Mr. Snowden has now turned over archives of “thousands” of documents, according to Mr. Greenwald, and “dozens” are newsworthy.In other words, more leaks are to come. But, considering that people are already scrambling to see how one pretty junior IT guy could have access to such things, it's making people wonder just how screwed up the NSA is if information could leak out this way -- and conversely, why should we trust them with our data?

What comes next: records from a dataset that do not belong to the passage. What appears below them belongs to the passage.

-- ==== Sys2Proof/Machine/Bits.lean ====
section
/-! DEFINITION. Fields of a machine word (00_scope.md R9). -/

namespace Sys2Proof.Machine

/-- XLEN as a number of bits (00_scope.md R8). -/
def xlenBits : XLen → Nat
  | .x32 => 32
  | .x64 => 64

/-- `v[XLEN-1:0]`, zero-extended to 64 bits (00_scope.md R9, R10). -/
def truncXlen (x : XLen) (v : Word) : Word :=
  match x with
  | .x32 => (v.setWidth 32).setWidth 64
  | .x64 => v

/-- The word with the one bit `n` equal to `b`. -/
def bitAt (b : Bool) (n : Nat) : Word := (BitVec.ofBool b).setWidth 64 <<< n

/-- The multiple of `a` at or below `v` (10_state.md R28). -/
def alignDown (a : Nat) (v : Word) : Word := BitVec.ofNat 64 (v.toNat / a * a)

/-- `[v[XLEN-1:2], 0b00]`: a pc, whose bits 1:0 are hard-wired 0 whatever the parameters are (10_state.md R30). -/
def alignPc (v : Word) : Word := v &&& ~~~3#64

/-- `pc[1:0] = 0` (30_encoding.md R89). -/
def pcAligned (v : Word) : Bool := v.extractLsb' 0 2 == 0#2

/-- `v[XLEN-2:0]`, the width of a cause code (10_state.md R31, R46). -/
def causeCode (x : XLen) (v : Word) : Word :=
  match x with
  | .x32 => (v.setWidth 31).setWidth 64
  | .x64 => (v.setWidth 63).setWidth 64

/-- `v[XLEN-1]`, the "top bit" of a machine word (00_scope.md R9). -/
def topBit (x : XLen) (v : Word) : Bool := v.getLsbD (xlenBits x - 1)

/-- `v[31:0]` (10_state.md R38). -/
def lowHalf (v : Word) : BitVec 32 := v.extractLsb' 0 32

/-- `v[63:32]` (10_state.md R38). -/
def highHalf (v : Word) : BitVec 32 := v.extractLsb' 32 32

/-- RESET_VECTOR: an XLEN-bit multiple of 4 (00_scope.md R8, 42_trap_dispatch.md R154). -/
def resetVector (c : Config) : Word := truncXlen c.xlen (c.resetVectorHigh ++ 0#2)

end Sys2Proof.Machine
end

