-- ==== Sys2Proof/Machine/Operands.lean ====
section
/-! DEFINITION. The operand forms of the commands (30_encoding.md R83, R84) and of the events (00_scope.md R10). -/

namespace Sys2Proof.Machine

/-- `wdata[XLEN-1:0]`, the operand of a CSR command (30_encoding.md R84). -/
def wdataOperand (s : State) : Word := truncXlen s.config.xlen s.wdata

/-- `wdata[31:0]`, the operand of a write to half of a timer register (30_encoding.md R84). -/
def wdataHalf (s : State) : BitVec 32 := lowHalf s.wdata

/-- `zext_XLEN(imm5)` (30_encoding.md R83). -/
def immOperand (imm : Imm5) : Word := imm.setWidth 64

/-- What a port of XLEN bits carries of a value (00_scope.md R10; DEDUCED, log 15). -/
def portWord (s : State) (v : Word) : Word := truncXlen s.config.xlen v

/-- What the port `exc_code`, of XLEN-1 bits, carries of a value (00_scope.md R10; DEDUCED, log 15). -/
def portCode (s : State) (v : Word) : Word := causeCode s.config.xlen v

end Sys2Proof.Machine
end

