/-- The timer accesses a platform maps (20_memory.md R61): base address, offset, width, selector. -/
def mappedAccesses (c : Config) : List (Nat × Nat × AccessWidth × Selector) :=
  [(c.mtimeAddr.toNat, 0, .bytes8, 0x000#12), (c.mtimeAddr.toNat, 0, .bytes4, 0x008#12),
   (c.mtimeAddr.toNat, 4, .bytes4, 0x009#12), (c.mtimecmpAddr.toNat, 0, .bytes8, 0x001#12),
   (c.mtimecmpAddr.toNat, 0, .bytes4, 0x00A#12), (c.mtimecmpAddr.toNat, 4, .bytes4, 0x00B#12)]

/-- The two timer windows lie apart, each aligned and inside the hart's address space. -/
abbrev WindowsApart (s : State) : Prop :=
  s.config.mtimeAddr.toNat % 8 = 0 ∧ s.config.mtimecmpAddr.toNat % 8 = 0 ∧
  s.config.mtimeAddr.toNat ≠ s.config.mtimecmpAddr.toNat ∧
  s.config.mtimeAddr.toNat < wordSize s ∧ s.config.mtimecmpAddr.toNat < wordSize s

/-- The set or clear of the interrupt-enable register an input is, in either form, with its mask: true is a set. -/
def enableOp : Input → Option (Bool × Nat)
  | .command w d =>
    match decode w with
    | .ok (.csrSet sel) => if sel = csrNumber .mie then some (true, d.toNat) else none
    | .ok (.csrClear sel) => if sel = csrNumber .mie then some (false, d.toNat) else none
    | .ok (.csrSetI sel imm) => if sel = csrNumber .mie then some (true, imm.toNat) else none
    | .ok (.csrClearI sel imm) => if sel = csrNumber .mie then some (false, imm.toNat) else none
    | _ => none
  | _ => none

/-- Bit `k` after an input, by the set or clear that has it in its mask. -/
def bitAfter (k : Nat) (b : Bool) (i : Input) : Bool :=
  match enableOp i with
  | some (set, mask) => if mask.testBit k then set else b
  | none => b

/-- An input with a next state where the dispatcher can be entered, other than a command or RESET. -/
abbrev EventOf (i : Input) : Prop :=
  i = .tick ∨ (∃ a b, i = .pin a b) ∨ (∃ pc : Word, i = .irqPoll pc ∧ pc.toNat % 4 = 0) ∨
  (∃ code pc tval : Word, i = .exc code pc tval ∧ pc.toNat % 4 = 0)

/-- The halt of 42_trap_dispatch.md R147: waiting, every per-source enable 0, and no RESET to come. -/
def Halted (s : State) : Prop :=
  s.faultFlag = none ∧ s.waiting = true ∧ csrValue s .mie = 0 ∧ Input.reset ∉ s.inputs

/-- The global enable is 0, no trap is being taken, and only polls at instruction addresses, ticks and level changes are
to come. -/
def Unpreempted (s : State) : Prop :=
  s.faultFlag = none ∧ s.mstatus.mie = false ∧ s.outputs.trapTaken ≠ some true ∧
  ∀ i ∈ s.inputs, i = .tick ∨ (∃ a b, i = .pin a b) ∨ (∃ pc : Word, i = .irqPoll pc ∧ pc.toNat % 4 = 0)

/-- The command words of `TRAP_RET`, `TRAP_SVC` and `TMR_REARM` (30_encoding.md R81). -/
def trapRetWord : CommandWord := 0xC0000000#32
def trapSvcWord : CommandWord := 0xD0000000#32
def rearmWord : CommandWord := 0xA0000000#32

end Sys2Proof.Spec

open Sys2Proof.Spec

/-! ## Encoding -/

/-- 30_encoding.md R80, R81, R95: every command's word decodes to the command, with every selector and immediate. -/
def Obligations.DecodeOfEncodeIsTheCommand : Prop :=
  ∀ i : Instr, decode (encode i) = .ok i

/-- 30_encoding.md R80, R85: a word that decodes is the word of the command it decodes to, so no bit of a word is
dropped. -/
def Obligations.EncodeOfDecodeIsTheWord : Prop :=
  ∀ (w : CommandWord) (i : Instr), decode w = .ok i → encode i = w

/-- 30_encoding.md R85: a reserved word has outcome ILLEGAL and changes no state; every other word is decoded. -/
def Obligations.ReservedWordsAreIllegal : Prop :=
  (∀ w : CommandWord, ¬ Reserved w.toNat → ∃ i, decode w = .ok i) ∧
  (∀ (s : State) (w : CommandWord) (d : Word) (rest : List Input),
    Ready s → s.inputs = .command w d :: rest → Reserved w.toNat →
    step s = .next { s with inputs := rest, wdata := d, outputs := illegalOutputs })

/-- 30_encoding.md R96: a word that matches a row of the opcode table decodes to the row's command, with the selector and
the immediate at their places; there are 14 rows. -/
def Obligations.MatchedRowDecodesToItsCommand : Prop :=
  rows.length = 14 ∧
  ∀ row ∈ rows, ∀ w : CommandWord, w.toNat &&& row.1 = row.2.1 →
    decode w = .ok (row.2.2 (BitVec.ofNat 12 (w.toNat % 2 ^ 12)) (BitVec.ofNat 5 (w.toNat / 2 ^ 12 % 2 ^ 5)))

/-- Words of 95_test_vectors.md section 2.1, one of each family. -/
def Obligations.SampleWordsDecode : Prop :=
  decode 0x00000300#32 = .ok (.csrRead 0x300#12) ∧ decode 0x20000304#32 = .ok (.csrSet 0x304#12) ∧
  decode 0x6001F304#32 = .ok (.csrSetI 0x304#12 31#5) ∧ decode 0x9000000B#32 = .ok (.tmrWrite 0x00B#12) ∧
  decode 0xD0000000#32 = .ok .trapSvc ∧ decode 0x40000300#32 = .error .reservedOp

/-- 00_scope.md R12, 30_encoding.md R95: when the hart's next input is a command word that decodes, the step is the
meaning of that command, with the operand on `wdata` and the input taken off the list. -/
def Obligations.StepRunsTheDecodedCommand : Prop :=
  ∀ (s : State) (w : CommandWord) (d : Word) (rest : List Input) (i : Instr),
    Ready s → s.inputs = .command w d :: rest → decode w = .ok i →
    step s = exec i { s with inputs := rest, wdata := d }

/-! ## The CSR commands -/

/-- 40_csr_ops.md R101, R103: CSR_READ of each register answers its value and changes no state; of another selector it is
ILLEGAL. -/
def Obligations.CsrReadAnswersTheRegister : Prop :=
  (∀ sel, encode (.csrRead sel) = 0x00000000#32 ||| sel.setWidth 32) ∧
  ∀ s, Decided s.config →
    (∀ r, exec (.csrRead (csrNumber r)) s = .next { s with outputs := okOutputs (csrValue s r) }) ∧
    (∀ sel, (∀ r, sel ≠ csrNumber r) → exec (.csrRead sel) s = .next { s with outputs := illegalOutputs })

/-- 00_scope.md R8: the selectors and the bit positions are parameters. With every legal configuration, CSR_READ of a
register's configured selector answers it, and the fields of status, interrupt-enable and interrupt-pending stand at
their configured bits. -/
def Obligations.ReadsFollowTheConfiguredNumbers : Prop :=
  ∀ (s : State) (r : Csr), LegalConfig s.config →
    ∃ v : Word, exec (.csrRead (r.selector s.config)) s = .next { s with outputs := okOutputs v.toNat } ∧
      match r with
      | .mstatus =>
        v.getLsbD s.config.statusMie = s.mstatus.mie ∧ v.getLsbD s.config.statusMpie = s.mstatus.mpie ∧
        v.getLsbD s.config.statusMpp = true ∧ v.getLsbD (s.config.statusMpp + 1) = true
      | .mie => ∀ k, v.getLsbD (irqNumber s.config k) = s.enabled k
      | .mip => ∀ k, v.getLsbD (irqNumber s.config k) = s.pending k
      | .mtvec => v.toNat = s.mtvec.toNat % wordSize s
      | .mepc => v.toNat = s.mepc.toNat % wordSize s / 4 * 4
      | .mcause => v.toNat = s.mcause.toNat % wordSize s
      | .mtval => v.toNat = s.mtval.toNat % wordSize s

Edward Snowden sounds like a thoughtful, patriotic young man, and I’m sure glad he blew the whistle on the NSA’s surveillance programs. But the more I learned about him this afternoon, the angrier I became. Wait, him? The NSA trusted its most sensitive documents to this guy? And now, after it has just proven itself so inept at handling its own information, the agency still wants us to believe that it can securely hold on to all of our data? Oy vey!Or, as Farhad Manjoo notes later in that same article:
The scandal isn’t just that the government is spying on us. It’s also that it’s giving guys like Snowden keys to the spying program. It suggests the worst combination of overreach and amateurishness, of power leveraged by incompetence. The Keystone Cops are listening to us all.And, on top of that, people are pointing out that if Snowden could walk out with that much supposedly secret information, you have to wonder who else has done so as well, perhaps with much more nefarious intent, such as selling the information to a foreign power or group. Conor Friedersdorf points out that having the NSA collect so much data makes it a key target for the Chinese:
Even assuming the U.S. government never abuses this data -- and there is no reason to assume that! -- why isn't the burgeoning trove more dangerous to keep than it is to foreswear? Can anyone persuasively argue that it's virtually impossible for a foreign power to ever gain access to it? Can anyone persuasively argue that if they did gain access to years of private phone records, email, private files, and other data on millions of Americans, it wouldn't be hugely damaging?And, yet, that's exactly what we've done. If Snowden had access, then it seems only reasonable to assume that he wasn't the only one. Meaning that plenty of others also had access to the same information, and there's a decent chance that it's already leaked to others. The NSA is supposed to be the best of the best, but they don't even seem to know how to keep their secrets secret.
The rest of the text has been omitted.